Pan American Energy’s press office declined to comment on analyst and investor expectations. A spokesman for the Central Bank said the government and the monetary authority are carrying out a plan that will dispel doubts on the country’s macroeconomic outlook.
The new rule that most concerns bond investors is a requirement that companies owing more than US$1 million a month from now through March will have to push back their obligations or won’t be allowed to buy dollars at the official exchange rate.

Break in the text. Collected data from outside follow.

/-! ## Sums of selected words -/

/-- The exclusive or of the words `v j` over the selected j below n. -/
def selectedSum {k : Nat} (n : Nat) (selected : Nat → Bool) (v : Nat → BitVec k) : BitVec k :=
  (List.range n).foldl (fun acc j => if selected j then acc ^^^ v j else acc) 0

theorem rowCombination_eq_selectedSum (g : Matrix) (m : BitVec 12) :
    rowCombination g m = selectedSum 12 m.getLsbD (rowAt g) := rfl

theorem selectedSum_succ {k : Nat} (n : Nat) (selected : Nat → Bool) (v : Nat → BitVec k) :
    selectedSum (n + 1) selected v =
      if selected n then selectedSum n selected v ^^^ v n else selectedSum n selected v := by
  simp [selectedSum, List.range_succ]

/-- Bit i of a sum of words is the sum of their bits i. -/
theorem getLsbD_selectedSum {k : Nat} (n : Nat) (selected : Nat → Bool) (v : Nat → BitVec k)
    (i : Nat) :
    (selectedSum n selected v).getLsbD i = xorSum n (fun j => (v j).getLsbD i && selected j) := by
  induction n with
  | zero => exact BitVec.getLsbD_zero
  | succ n ih =>
    rw [selectedSum_succ, xorSum_succ, ← ih]
    cases hsel : selected n with
    | false => simp
    | true => simp

/-! ## The syndrome of a derived H -/

/-- The syndrome written on P, bit by bit (41_syndrome.md R141). -/
theorem getLsbD_syndrome_deriveH (g : Matrix) (e : Pattern) {i : Nat} (hi : i < 12) :
    (syndrome (deriveH g) e).getLsbD i =
      (e.getLsbD (12 + i) ^^ xorSum 12 (fun j => (rowAt g j).getLsbD (12 + i) && e.getLsbD j)) := by
  rw [getLsbD_syndrome _ e hi, rowAt_deriveH g i hi, parity_deriveRow_and g e hi, Bool.xor_comm]

/-- Bit i of a word's high half. -/
theorem getLsbD_high (v : Pattern) {i : Nat} (hi : i < 12) :
    (v.extractLsb' 12 12).getLsbD i = v.getLsbD (12 + i) := by
  simp [hi]

/-- The syndrome written on P, on whole words (41_syndrome.md R141). -/
theorem syndrome_deriveH (g : Matrix) (e : Pattern) :
    syndrome (deriveH g) e = e.extractLsb' 12 12 ^^^
      selectedSum 12 e.getLsbD (fun j => (rowAt g j).extractLsb' 12 12) := by
  refine BitVec.eq_of_getLsbD_eq fun i hi => ?_
  rw [getLsbD_syndrome_deriveH g e hi, BitVec.getLsbD_xor, getLsbD_high e hi, getLsbD_selectedSum]
  simp only [getLsbD_high _ hi]

/-! ## Single positions -/

/-- The word `1 << j` has bit j alone. -/
theorem getLsbD_one_shiftLeft {n j : Nat} (hj : j < n) (k : Nat) :
    (1#n <<< j).getLsbD k = decide (k = j) := by
  rw [← BitVec.twoPow_eq, BitVec.getLsbD_twoPow]
  simp [hj, eq_comm]

/-- The syndrome of position j is column j of H (41_syndrome.md R148). -/
theorem getLsbD_syndrome_single (h : Matrix) {i j : Nat} (hi : i < 12) (hj : j < 24) :
    (syndrome h (1#24 <<< j)).getLsbD i = (rowAt h i).getLsbD j :=
  calc (syndrome h (1#24 <<< j)).getLsbD i
    _ = xorSum 24 (rowAt h i &&& 1#24 <<< j).getLsbD := getLsbD_syndrome h _ hi
    _ = xorSum 24 (fun k => decide (k = j) && (rowAt h i).getLsbD k) :=
      xorSum_congr fun k _ => by
        rw [BitVec.getLsbD_and, getLsbD_one_shiftLeft hj, Bool.and_comm]
    _ = (rowAt h i).getLsbD j := by simp [xorSum_single, hj]

/-- The low columns of the derived H are the rows of P (41_syndrome.md R148). -/
theorem syndrome_deriveH_single_low (g : Matrix) {j : Nat} (hj : j < 12) :
    syndrome (deriveH g) (1#24 <<< j) = (rowAt g j).extractLsb' 12 12 := by
  refine BitVec.eq_of_getLsbD_eq fun i hi => ?_
  rw [getLsbD_syndrome_single _ hi (by omega), rowAt_deriveH g i hi, getLsbD_deriveRow_low g i hj,
    getLsbD_high _ hi]

/-- The high columns of the derived H are those of the identity (41_syndrome.md R148). -/
theorem syndrome_deriveH_single_high (g : Matrix) {k : Nat} (hk : k < 12) :
    syndrome (deriveH g) (1#24 <<< (12 + k)) = 1#12 <<< k := by
  refine BitVec.eq_of_getLsbD_eq fun i hi => ?_
  rw [getLsbD_syndrome_single _ hi (by omega), rowAt_deriveH g i hi, getLsbD_deriveRow_high g i hk,
    getLsbD_one_shiftLeft hk, decide_eq_decide.mpr eq_comm]

/-- A pattern is the exclusive or of its set positions. -/
theorem foldl_positions_eq_self (e : Pattern) :
    (positions e).foldl (fun acc j => acc ^^^ 1#24 <<< j) 0 = e := by
  rw [positions, List.foldl_filter]
  refine BitVec.eq_of_getLsbD_eq fun i hi => ?_
  calc (selectedSum 24 e.getLsbD fun j => 1#24 <<< j).getLsbD i
    _ = xorSum 24 (fun j => (1#24 <<< j).getLsbD i && e.getLsbD j) := getLsbD_selectedSum ..
    _ = xorSum 24 (fun j => decide (j = i) && e.getLsbD j) :=
      xorSum_congr fun j hj => by rw [getLsbD_one_shiftLeft hj, decide_eq_decide.mpr eq_comm]
    _ = e.getLsbD i := by simp [xorSum_single, hi]

/-- The syndrome of a pattern is the exclusive or of those of its set positions, by additivity
(41_syndrome.md R148). -/
theorem syndrome_eq_foldl_positions (h : Matrix) (e : Pattern) :
    syndrome h e = (positions e).foldl (fun acc j => acc ^^^ syndrome h (1#24 <<< j)) 0 :=
  calc syndrome h e
    _ = syndrome h ((positions e).foldl (fun acc j => acc ^^^ 1#24 <<< j) 0) := by
      rw [foldl_positions_eq_self]
    _ = (positions e).foldl (fun acc j => acc ^^^ syndrome h (1#24 <<< j)) (syndrome h 0) :=
      (List.foldl_hom (syndrome h) fun a j => (syndrome_xor h a (1#24 <<< j)).symm).symm
    _ = (positions e).foldl (fun acc j => acc ^^^ syndrome h (1#24 <<< j)) 0 := by
      rw [syndrome_zero]

/-! ## The code of a generator in standard form -/

/-- The low half of a combination of rows is the selection itself, since the low block of G is the
identity (40_generator_and_parity_check.md R121). -/
theorem rowCombination_low {g : Matrix} (hg : StandardForm g) (m : BitVec 12) :
    (rowCombination g m).extractLsb' 0 12 = m := by
  refine BitVec.eq_of_getLsbD_eq fun j hj => ?_
  calc ((rowCombination g m).extractLsb' 0 12).getLsbD j
    _ = (rowCombination g m).getLsbD j := by simp [hj]
    _ = xorSum 12 (fun r => (rowAt g r).getLsbD j && m.getLsbD r) := by
      rw [rowCombination_eq_selectedSum, getLsbD_selectedSum]
    _ = xorSum 12 (fun r => decide (r = j) && m.getLsbD r) :=
      xorSum_congr fun r hr => by
        rw [getLsbD_low_of_standardForm hg hr hj, decide_eq_decide.mpr eq_comm]
    _ = m.getLsbD j := by simp [xorSum_single, hj]

theorem rowCombination_injective {g : Matrix} (hg : StandardForm g) :
    Function.Injective (rowCombination g) :=
  Function.LeftInverse.injective (g := (BitVec.extractLsb' 0 12 ·)) (rowCombination_low hg)

/-- With a derived H the low half and the syndrome determine the pattern: the syndrome is the high
half but for a sum that the low half fixes (41_syndrome.md R141). -/
theorem eq_of_low_eq_of_syndrome_deriveH_eq {g : Matrix} {a b : Pattern}
    (hlow : a.extractLsb' 0 12 = b.extractLsb' 0 12)
    (hsyn : syndrome (deriveH g) a = syndrome (deriveH g) b) : a = b := by
  have hlowBit (j : Nat) (hj : j < 12) : a.getLsbD j = b.getLsbD j := by
    simpa [hj] using congrArg (·.getLsbD j) hlow
  have hhighBit (i : Nat) (hi : i < 12) : a.getLsbD (12 + i) = b.getLsbD (12 + i) := by
    have hbit := congrArg (·.getLsbD i) hsyn
    simp only [getLsbD_syndrome_deriveH g _ hi] at hbit
    rw [xorSum_congr fun j hj => by rw [hlowBit j hj]] at hbit
    exact Bool.xor_left_inj.mp hbit
  refine BitVec.eq_of_getLsbD_eq fun k hk => ?_
  obtain hlt | hge := Nat.lt_or_ge k 12
  · exact hlowBit k hlt
  · obtain ⟨i, rfl⟩ := Nat.exists_eq_add_of_le hge
    exact hhighBit i (by omega)

/-- With G in standard form every combination of rows has syndrome 0 (41_syndrome.md R149). -/
theorem syndrome_rowCombination_of_standardForm {g : Matrix} (hg : StandardForm g)
    (m : BitVec 12) : syndrome (deriveH g) (rowCombination g m) = 0 :=
  syndrome_rowCombination_eq_zero
    (fun _ hr => syndrome_eq_zero_iff.mpr fun _ hi => parity_rowAt_deriveH_and_row hg hi hr) m

/-- With G in standard form the kernel of the syndrome is the code: a pattern of syndrome 0 is the
combination that its low half selects (41_syndrome.md R150). -/
theorem syndrome_deriveH_eq_zero_iff {g : Matrix} (hg : StandardForm g) (e : Pattern) :
    syndrome (deriveH g) e = 0 ↔ ∃ m, e = rowCombination g m := by
  constructor
  · intro hzero
    refine ⟨e.extractLsb' 0 12, eq_of_low_eq_of_syndrome_deriveH_eq (g := g) ?_ ?_⟩
    · rw [rowCombination_low hg]
    · rw [hzero, syndrome_rowCombination_of_standardForm hg]
  · rintro ⟨m, rfl⟩
    exact syndrome_rowCombination_of_standardForm hg m

/-- The code of a G in standard form has 4096 words, one for each selection of rows
(41_syndrome.md R150). -/
theorem ncard_range_rowCombination {g : Matrix} (hg : StandardForm g) :
    Set.ncard (Set.range (rowCombination g)) = 4096 :=
  calc Set.ncard (Set.range (rowCombination g))
    _ = Nat.card (BitVec 12) := Set.ncard_range_of_injective (rowCombination_injective hg)
    _ = Nat.card (Fin (2 ^ 12)) := Nat.card_congr BitVec.equivFin.toEquiv
    _ = 4096 := Nat.card_fin _

/-- `G_DEF` with its rows 0 and 1 exchanged is not in standard form, and its row 0 is a codeword of
nonzero syndrome (41_syndrome.md R150, last sentence). -/
theorem syndrome_rowCombination_of_rows_swapped :
    syndrome (deriveH (Config.gDef.swap 0 1)) (rowCombination (Config.gDef.swap 0 1) 1#12) =
      0x726#12 := by
  decide +kernel

/-! ## The SYND step -/

/-- In the SYND phase the sequencer's turn is the SYND step (44_batch_and_nop.md R226). -/
theorem sequencerStep_of_synd {s : State} (hbusy : s.runState = .busy) (hphase : s.phase = .synd) :
    sequencerStep s = .next (syndStep s) := by
  simp [sequencerStep, hbusy, hphase]

end Sys2Proof.Machine
end

section
/-! PROOFS. The obligations about the syndrome. -/

namespace Sys2Proof

open Sys2Proof.Machine

/-- Settles O48: the parity of a word is that of its weight. -/
theorem syndromeIsParityOfRows : Obligations.SyndromeIsParityOfRows := by
  intro h e i hi
  rw [getLsbD_syndrome h e hi, rowAt_eq h i hi, parity_eq_odd_weight]

/-- Settles O49: parity is additive, and 0 on the zero word. -/
theorem syndromeIsLinear : Obligations.SyndromeIsLinear := ⟨syndrome_xor, syndrome_zero⟩

/-- Settles O51: the identity block contributes the high half of e, the other block the rows of P
that the low half selects. -/
theorem syndromeOfDerivedMatrix : Obligations.SyndromeOfDerivedMatrix :=
  fun g e => ⟨fun _ hi => getLsbD_syndrome_deriveH g e hi, syndrome_deriveH g e⟩

/-- Settles O52: the syndrome of a single position is a column of H, and every pattern is the
exclusive or of its set positions. -/
theorem syndromeOfSinglePositions : Obligations.SyndromeOfSinglePositions := by
  refine ⟨fun g j hj => syndrome_deriveH_single_low g hj, fun g j hge hlt => ?_,
    syndrome_eq_foldl_positions⟩
  obtain ⟨k, rfl⟩ := Nat.exists_eq_add_of_le hge
  rw [syndrome_deriveH_single_high g (by omega), Nat.add_sub_cancel_left]

/-- Settles O54: the low half of a pattern of syndrome 0 selects the rows it is the combination of,
and different selections give different words. Without standard form: `G_DEF` with its rows 0 and 1
exchanged, whose row 0 has the syndrome 0x726. -/
theorem kernelIsTheCode : Obligations.KernelIsTheCode := by
  refine ⟨fun g hg => ⟨syndrome_deriveH_eq_zero_iff hg, ?_⟩, Config.gDef.swap 0 1, 1#12, ?_⟩
  · rw [← ncard_range_rowCombination hg]
    exact congrArg Set.ncard (Set.ext fun e =>
      (syndrome_deriveH_eq_zero_iff hg e).trans (exists_congr fun _ => eq_comm))
  · rw [syndrome_rowCombination_of_rows_swapped]
    decide

/-- Settles O22: the sequencer's turn in the SYND phase. -/
theorem syndStepWritesSyndrome : Obligations.SyndStepWritesSyndrome := by
  intro s hbusy hphase
  rw [sequencerStep_of_synd hbusy hphase, syndStep]

end Sys2Proof
end

section
/-! SUPPORT. The coset-leader search (spec 42_coset_leader_search.md): the set positions of a
pattern (R163), and the four ways a SEARCH step goes on after the recording (R166, R168, R170, R171). -/

namespace Sys2Proof.Machine

/-! ## The positions of a pattern -/

/-- Bit j of the OR of `1 << f k` over k below n; a position from 24 on is shifted out. -/
theorem getLsbD_foldl_or_shiftLeft (f : Nat → Nat) (n : Nat) {j : Nat} (hj : j < 24) :
    ((List.range n).foldl (fun acc k => acc ||| (1#24 <<< f k)) 0).getLsbD j = true ↔
      ∃ k < n, f k = j := by
  induction n with
  | zero => simp
  | succ n ih =>
    have hbit : (1#24 <<< f n).getLsbD j = true ↔ f n = j := by
      rw [← BitVec.twoPow_eq, BitVec.getLsbD_twoPow]
      simpa using fun h : f n = j => h ▸ hj
    rw [List.range_succ, List.foldl_append, List.foldl_cons, List.foldl_nil, BitVec.getLsbD_or,
      Bool.or_eq_true, ih, hbit, Nat.exists_lt_succ_right]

The restrictions, which officials estimated would apply to US$3.3 billion of debt, sparked a broad selloff in corporate bonds, with notes coming due in the next six months particularly hard hit.
But securities that mature past that time frame weren’t immune, and the US$167 million of Pan American Energy bonds also suffered, pushing yields on the securities to a five-month high of almost 19 percent.
The company should have enough cash to cover the debt’s maturity assuming it can exchange pesos for dollars at the official rate, according to Santiago Barros Moss, a corporate analyst at TPCG. But if further central bank restrictions limit its access, investors could be in trouble, unless Pan American has overseas bank accounts it could tap, Moss says.
In the meantime, speculation remains that the current foreign-exchange restrictions won’t fix the imbalances that have prompted Argentines to seek refuge in the greenback. The economy is forecast to shrink 12 percent this year, and net international reserves have careened to just US$5.5 billion, according to estimates by Portfolio Personal Inversiones.
“The ‘easy’ fix to Argentina’s reserve problem would be to hike interest rates, let the official exchange rate weaken, or curtail dollar demand,” said Ezequiel Fernández, head of corporate fixed income at Balanz Capital Valores in Buenos Aires. “But it’s no easy choice for the government. So the controls on corporate bond amortisations are here to stay for awhile.”